* _What the task asks_:
Starting at the first line of the listing below and ending at the line with "theorem captureScan_average (hmode", copy each line exactly.

* _Dataset records_:
***

/-- An Average-mode capture with equal weighting adds every column of its trigger's frame once and then completes
(R171-R175). -/
theorem captureScan_average (hmode : s.act.mode = .average) (hhalve : s.act.halve = false) (hpos : s.act.pos.toNat < FL) :
    captureScan T forced s = occurrenceComplete (occurrenceAt T forced s FL s.act.skip) := by
  have hstart : startCapture T forced s = occurrenceIfFull (occurrenceAt T forced s (s.act.pos.toNat + 1 + 0) s.act.skip) := by
    rw [startCapture, hmode]
    exact congrArg occurrenceIfFull (occurrenceStarted_eq_at T forced hhalve)
  have hrun := codeSteps_columns T forced (s := s) (n := FL - 1 - s.act.pos.toNat) (j := 0) (by omega) true
  rw [Nat.zero_mul, Nat.add_zero] at hrun
  rw [captureScan, hstart, codesToComplete, hrun]

end

/-! ## The cycle -/

/-- What an accumulation cycle with equal weighting keeps from one occurrence to the next while `RUN = 1`: no sum exceeds 4095
for each occurrence completed (R34). -/
structure CycleOpen (s : State) : Prop where
  mode : s.act.mode = .average
  halve : s.act.halve = false
  run : s.run = true
  pos : s.act.pos.toNat < FL
  base : ∀ ch (k : Nat) (h : k < FL), (((occurrenceBase s).get ch)[k]).toNat ≤ s.avgcnt.toNat * 4095

/-- The state in which the occurrence `o` completes: every column of its trigger's frame added. -/
def occurrenceSummed (o : Occurrence) (s : State) : State :=
  occurrenceAt o.index o.forced { s with store := o.store } FL s.act.skip

/-- An occurrence adds the frame of its trigger, read from its own store. -/
theorem CycleOpen.toNat_summed {s : State} (h : CycleOpen s) (hcnt : s.avgcnt < s.act.numavg) (o : Occurrence) (ch : Channel)
    {k : Nat} (hk : k < FL) :
    (((occurrenceSummed o s).acc.get ch)[k]).toNat = (((occurrenceBase s).get ch)[k]).toNat +
      (storeRead { s with store := o.store } ch (pixelIndex s.act o.index k)).toNat := by
  have hlt : s.avgcnt.toNat < s.act.numavg.toNat := hcnt
  have hmax := s.act.numavg.isLt
  have hbase := h.base ch k hk
  have hentry : ((occurrenceSummed o s).acc.get ch)[k] = accumulate ((occurrenceBase s).get ch)[k]
      (storeRead { s with store := o.store } ch (pixelIndex s.act o.index k)) := by
    simp only [occurrenceSummed, occurrenceAt, PerChannel.get_tabulate, summedBelow, Vector.getElem_ofFn, if_pos hk]
    rfl
  obtain ⟨-, -, hsum⟩ := toNat_accumulate (storeRead { s with store := o.store } ch (pixelIndex s.act o.index k))
    (hbase.trans (Nat.mul_le_mul_right 4095 (by omega : s.avgcnt.toNat ≤ 65534)))
  rw [hentry, hsum]

/-- The state between an occurrence `o` and the next one of its cycle. -/
def occurrenceClosed (o : Occurrence) (s : State) : State := withCState .idle (occurrenceCounted (occurrenceSummed o s))

/-- A capture with occurrences of its cycle still to come leaves the engine armed, its sums kept (R175). -/
theorem CycleOpen.captureScan_of_more {s : State} (h : CycleOpen s) (hmore : s.avgcnt.toNat + 1 < s.act.numavg.toNat)
    (o : Occurrence) : captureScan o.index o.forced { s with store := o.store } = occurrenceClosed o s := by
  have hcnt : (occurrenceSummed o s).avgcnt < (occurrenceSummed o s).act.numavg := Nat.lt_of_succ_lt hmore
  have hmore' : (occurrenceSummed o s).avgcnt.toNat + 1 < (occurrenceSummed o s).act.numavg.toNat := hmore
  rw [captureScan_average (s := { s with store := o.store }) o.index o.forced h.mode h.halve h.pos]
  exact (occurrenceComplete_eq hcnt).trans (if_pos hmore')

/-- The last capture of a cycle closes it with the mean (R175, R176). -/
theorem CycleOpen.captureScan_of_last {s : State} (h : CycleOpen s) (hlast : s.avgcnt.toNat + 1 = s.act.numavg.toNat)
    (o : Occurrence) :
    captureScan o.index o.forced { s with store := o.store } = average (occurrenceCounted (occurrenceSummed o s)) := by
  have hcnt : (occurrenceSummed o s).avgcnt < (occurrenceSummed o s).act.numavg := Nat.lt_of_succ_le hlast.le
  have hlast' : ¬ (occurrenceSummed o s).avgcnt.toNat + 1 < (occurrenceSummed o s).act.numavg.toNat := hlast.not_lt
  rw [captureScan_average (s := { s with store := o.store }) o.index o.forced h.mode h.halve h.pos]
  exact (occurrenceComplete_eq hcnt).trans (if_neg hlast')

theorem occurrenceClosed_avgcnt {s : State} (hcnt : s.avgcnt < s.act.numavg) (o : Occurrence) :
    (occurrenceClosed o s).avgcnt.toNat = s.avgcnt.toNat + 1 := by
  have hlt : s.avgcnt.toNat < s.act.numavg.toNat := hcnt
  have hmax := s.act.numavg.isLt
  exact toNat_succ (x := s.avgcnt) (by omega)

theorem occurrenceClosed_avgcnt_ne {s : State} (hcnt : s.avgcnt < s.act.numavg) (o : Occurrence) :
    (occurrenceClosed o s).avgcnt ≠ 0 := by
  intro h0
  have h1 := occurrenceClosed_avgcnt hcnt o
  rw [h0] at h1
  cases h1

/-- The next occurrence adds onto the sums of this one. -/
theorem occurrenceBase_occurrenceClosed {s : State} (hcnt : s.avgcnt < s.act.numavg) (o : Occurrence) :
    occurrenceBase (occurrenceClosed o s) = (occurrenceSummed o s).acc := if_neg (occurrenceClosed_avgcnt_ne hcnt o)

theorem CycleOpen.next {s : State} (h : CycleOpen s) (hcnt : s.avgcnt < s.act.numavg) (o : Occurrence) :
    CycleOpen (occurrenceClosed o s) where
  mode := h.mode
  halve := h.halve
  run := h.run
  pos := h.pos
  base ch k hk := by
    have hbase := h.base ch k hk
    have hcode := (storeRead { s with store := o.store } ch (pixelIndex s.act o.index k)).isLt
    rw [occurrenceBase_occurrenceClosed hcnt, h.toNat_summed hcnt o ch hk, occurrenceClosed_avgcnt hcnt]
    omega

/-- The sum of the frames reads of a state its active set and its capacity alone. -/
theorem frameSum_congr {s t : State} (ha : t.act = s.act) (hp : t.par = s.par) (ch : Channel) (k : Nat) (os : List Occurrence) :
    frameSum t ch k os = frameSum s ch k os := by
  induction os with
  | nil => rfl
  | cons o os ih => simp only [frameSum, storeRead, ih, ha, hp]

/-- A mean of codes is a code: the division by NumAvg loses nothing of it (R176). -/
theorem toNat_averageEntry {n : BitVec 16} {a : BitVec 32} (h : a.toNat ≤ n.toNat * 4095) :
    (averageEntry n a).toNat = a.toNat / n.toNat := by
  have hle : a.toNat / n.toNat ≤ 4095 := Nat.div_le_of_le_mul h
  rw [averageEntry, BitVec.toNat_ofNat, Nat.mod_eq_of_lt (by omega)]

/-- The record `r` is the frame of the cycle that the occurrences `os` complete from `s` (R90, R177). -/
structure IsCycleFrame (s : State) (os : List Occurrence) (r : FrameRecord) : Prop where
  mode : r.mode = .average
  seq : r.seq = s.frameseq
  chen : r.chen = s.act.chen
  forced : r.forced = ((if s.avgcnt = 0 then false else s.forced) || os.any (·.forced))
  trig : ∀ o, os.getLast? = some o → r.trig = o.index
  data : ∀ ch (k : Nat) (h : k < FL),
    ((r.data.get ch)[k]).toNat = ((((occurrenceBase s).get ch)[k]).toNat + frameSum s ch k os) / s.act.numavg.toNat

/-- A cycle that closes while `RUN = 1` delivers one frame, of the mean (R157, R176). -/
theorem average_frameOut {u : State} (h : u.run = true) :
    (average u).frameOut = u.frameOut ++ [frameRecord (cycleClosed u) (averagedFrame u)] :=
  (publish_frameOut (averagedFrame u) (cycleClosed u)).trans (if_pos h)

theorem getElem_averagedFrame (u : State) (ch : Channel) {k : Nat} (hk : k < FL) :
    ((averagedFrame u).get ch)[k] = averageEntry u.act.numavg (u.acc.get ch)[k] := by
  simp only [averagedFrame, PerChannel.get_tabulate, getElem_mapCols]

/-- The last occurrence of a cycle publishes the floor mean of the sums (R175, R176). -/
theorem CycleOpen.last {s : State} (h : CycleOpen s) {o : Occurrence} (hlast : s.avgcnt.toNat + 1 = s.act.numavg.toNat) :
    ∃ r, (captureCycle [o] s).frameOut = s.frameOut ++ [r] ∧ IsCycleFrame s [o] r := by
  have hcycle : captureCycle [o] s = average (occurrenceCounted (occurrenceSummed o s)) := by
    rw [captureCycle, captureCycle, h.captureScan_of_last hlast]
  refine ⟨_, (congrArg State.frameOut hcycle).trans (average_frameOut (u := occurrenceCounted (occurrenceSummed o s)) h.run),
    ⟨h.mode, rfl, rfl, ?forced, ?trig, ?data⟩⟩
  case forced => simp [frameRecord, occurrenceSummed, occurrenceAt]
  case trig =>
    intro o' ho'
    cases ho'
    rfl
  case data =>
    intro ch k hk
    have hcnt : s.avgcnt < s.act.numavg := Nat.lt_of_succ_le hlast.le
    have hsum := h.toNat_summed hcnt o ch hk
    have hbase := h.base ch k hk
    have hcode := (storeRead { s with store := o.store } ch (pixelIndex s.act o.index k)).isLt
    have hmean := toNat_averageEntry (n := s.act.numavg) (a := ((occurrenceSummed o s).acc.get ch)[k]) (by omega)
    rw [hsum] at hmean
    exact (congrArg BitVec.toNat (getElem_averagedFrame (occurrenceCounted (occurrenceSummed o s)) ch hk)).trans hmean

/-- From any occurrence of a cycle on, the occurrences left add their frames to the sums so far, and the last one publishes. -/
theorem CycleOpen.publishes_mean {os : List Occurrence} (hne : os ≠ []) {s : State} (h : CycleOpen s)
    (hlen : s.avgcnt.toNat + os.length = s.act.numavg.toNat) :
    ∃ r, (captureCycle os s).frameOut = s.frameOut ++ [r] ∧ IsCycleFrame s os r := by
  induction os generalizing s with
  | nil => exact absurd rfl hne
  | cons o os ih =>
    cases os with
    | nil => exact h.last hlen
    | cons o' os =>
      simp only [List.length_cons] at hlen
      have hcnt : s.avgcnt < s.act.numavg := by rw [BitVec.lt_def]; omega
      have hcycle : captureCycle (o :: o' :: os) s = captureCycle (o' :: os) (occurrenceClosed o s) := by
        rw [captureCycle, h.captureScan_of_more (by omega)]
      have hclosed : (occurrenceClosed o s).avgcnt.toNat + (o' :: os).length =
          (occurrenceClosed o s).act.numavg.toNat := by
        rw [occurrenceClosed_avgcnt hcnt, List.length_cons]
        show s.avgcnt.toNat + 1 + (os.length + 1) = s.act.numavg.toNat
        omega
      obtain ⟨r, hout, hr⟩ := ih (List.cons_ne_nil o' os) (h.next hcnt o) hclosed
      refine ⟨r, hcycle ▸ hout, ⟨hr.mode, hr.seq, hr.chen, ?forced, ?trig, ?data⟩⟩
      case forced =>
        rw [hr.forced, if_neg (occurrenceClosed_avgcnt_ne hcnt o), List.any_cons (a := o), ← Bool.or_assoc]
        rfl
      case trig =>
        intro o'' ho''
        exact hr.trig o'' (by rwa [List.getLast?_cons_cons] at ho'')
      case data =>
        intro ch k hk
        rw [hr.data ch k hk, occurrenceBase_occurrenceClosed hcnt, h.toNat_summed hcnt o ch hk,
          frameSum_congr (s := s) (t := occurrenceClosed o s) rfl rfl, Nat.add_assoc]
        rfl

/-- Settles O32: a cycle that starts with clear sums publishes the mean of its occurrences' frames. -/
theorem averagedFrameIsTheFloorMean : Obligations.AveragedFrameIsTheFloorMean := by
  intro s os hs _ hmode hhalve hcnt hrun hlen
  have hzero : occurrenceBase s = ⟨Vector.replicate FL 0, Vector.replicate FL 0⟩ := if_pos hcnt
  have hbase (ch : Channel) (k : Nat) (hk : k < FL) : (((occurrenceBase s).get ch)[k]).toNat = 0 := by
    rw [hzero]
    cases ch <;> simp
  have hopen : CycleOpen s := ⟨hmode, hhalve, hrun, hs.act_legal.pos, fun ch k hk => by rw [hbase]; omega⟩
  have hne : os ≠ [] := by
    rintro rfl
    exact hs.act_legal.numavg (BitVec.eq_of_toNat_eq hlen.symm)
  obtain ⟨r, hout, hr⟩ := hopen.publishes_mean hne (by rw [hcnt, hlen]; exact Nat.zero_add _)
  refine ⟨r, hout, hr.mode, hr.seq, hr.chen, ?_, hr.trig, fun ch k hk => ?_⟩
  · rw [hr.forced, if_pos hcnt, Bool.false_or]
  · rw [hr.data ch k hk, hbase, Nat.zero_add]

end Sys2Proof.Machine
end

section
/-! PROOFS. The append of a block (O19): what it leaves of the store, read through StoreRead, and of the write pointer. -/

namespace Sys2Proof.Machine

/-! ## APPEND -/

/-- StoreRead of an index in [0, CAP) reads the slot of that number (R61). -/
theorem storeRead_of_lt {s : State} {p : Nat} (h : p < s.par.cap) (ch : Channel) :
    storeRead s ch p = (s.store.get ch).read p := by
  rw [storeRead, physicalSlot_of_lt h]

/-- APPEND puts the code of the block's `j`-th word at index `WP + j` (R114). -/
theorem storeRead_decodeBlock_mem {s : State} {words : List RawWord} {j : Nat} (h : Inv s)
    (hlen : words.length = s.par.n) (hj : j < words.length) (ch : Channel) :
    storeRead (decodeBlock words s) ch ((s.wp + j : Nat) : Int) = (decodeWord words[j]).get ch := by
  have hfit := block_fits h
  have hcap : s.wp + j < (decodeBlock words s).par.cap := by
    rw [decodeBlock_par]
    omega
  rw [storeRead_of_lt hcap, decodeBlock_store, read_storeBlock_mem h.store_wf hj]

/-- APPEND writes no slot outside the block (R122). -/
theorem storeRead_decodeBlock_other {s : State} {words : List RawWord} {p : Nat} (hp : p < s.par.cap)
    (hout : p < s.wp ∨ s.wp + words.length ≤ p) (ch : Channel) :
    storeRead (decodeBlock words s) ch p = storeRead s ch p := by
  have hp' : p < (decodeBlock words s).par.cap := by rwa [decodeBlock_par]
  rw [storeRead_of_lt hp', decodeBlock_store, read_storeBlock_other hout, storeRead_of_lt hp]

/-- A block ends at the capacity at the latest, so the pointer wraps to 0 or does not wrap (R123). -/
theorem decodeBlock_wp_eq_ite {s : State} (h : Inv s) (words : List RawWord) :
    (decodeBlock words s).wp = if s.wp + s.par.n = s.par.cap then 0 else s.wp + s.par.n := by
  rw [decodeBlock_wp]
  split
  case isTrue hend => rw [hend, Nat.mod_self]
  case isFalse hend => exact Nat.mod_eq_of_lt (Nat.lt_of_le_of_ne (block_fits h) hend)

/-- A store of one block has its pointer at slot 0. -/
theorem Inv.wp_eq_zero {s : State} (h : Inv s) (hk : s.par.k = 1) : s.wp = 0 := by
  have hlt : s.wp < s.par.n := by simpa [Params.cap, hk] using h.wp_lt
  rw [← h.wp_aligned, Nat.mod_eq_of_lt hlt]

/-- A store of one block is rewritten whole by every APPEND: the pointer is 0 and wraps at once. -/
theorem decodeBlock_wp_of_one_block {s : State} (h : Inv s) (hk : s.par.k = 1) (words : List RawWord) :
    (decodeBlock words s).wp = s.wp := by
  rw [decodeBlock_wp, h.wp_eq_zero hk, Params.cap, hk, Nat.zero_add, Nat.one_mul, Nat.mod_self]

/-- Settles O19: the block fits below the capacity, so its slots are `WP + j` unwrapped and only the pointer can wrap. -/
theorem appendStoresTheBlock : Obligations.AppendStoresTheBlock := by
  intro s words h hlen
  refine ⟨rfl, fun j w ch hw => ?stored, fun p ch hp hout => ?other, decodeBlock_wp_eq_ite h words,
    fun hk => decodeBlock_wp_of_one_block h hk words⟩
  case stored =>
    obtain ⟨hj, rfl⟩ := List.getElem?_eq_some_iff.1 hw
    exact storeRead_decodeBlock_mem h hlen hj ch
  case other => exact storeRead_decodeBlock_other hp (hlen ▸ hout) ch

end Sys2Proof.Machine
end

section
/-! PROOFS. The store's history (O21): the codes behind the write pointer after one APPEND, and after a run of them. -/

namespace Sys2Proof.Machine

/-! ## The codes behind the write pointer -/

/-- The store of `s` shows the codes of `words` behind the write pointer, the newest one at `WP − 1` (R125). -/
def HoldsNewest (words : List RawWord) (s : State) : Prop :=
  ∀ (d : Nat) (w : RawWord) ch, words.reverse[d]? = some w → storeRead s ch ((s.wp : Int) - 1 - d) = (decodeWord w).get ch

theorem holdsNewest_nil (s : State) : HoldsNewest [] s := fun _ _ _ hw => nomatch hw

/-- Indices modulo the capacity do not see the pointer wrap: what is read behind the new pointer is read behind
`WP + N` (R61, R123). -/
theorem storeRead_decodeBlock_behind (words : List RawWord) (s : State) (ch : Channel) (d : Nat) :
    storeRead (decodeBlock words s) ch (((decodeBlock words s).wp : Int) - 1 - d) =
      storeRead (decodeBlock words s) ch (((s.wp + s.par.n : Nat) : Int) - 1 - d) := by
  rw [storeRead, storeRead, physicalSlot, physicalSlot, decodeBlock_wp, decodeBlock_par, Int.natCast_emod, Int.sub_sub,
    Int.sub_sub, Int.emod_sub_emod]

***

* _Result below_:
/-- An Average-mode capture with equal weighting adds every column of its trigger's frame once and then completes
(R171-R175). -/
theorem captureScan_average (hmode : s.act.mode = .average) (hhalve : s.act.halve = false) (hpos : s.act.pos.toNat < FL) :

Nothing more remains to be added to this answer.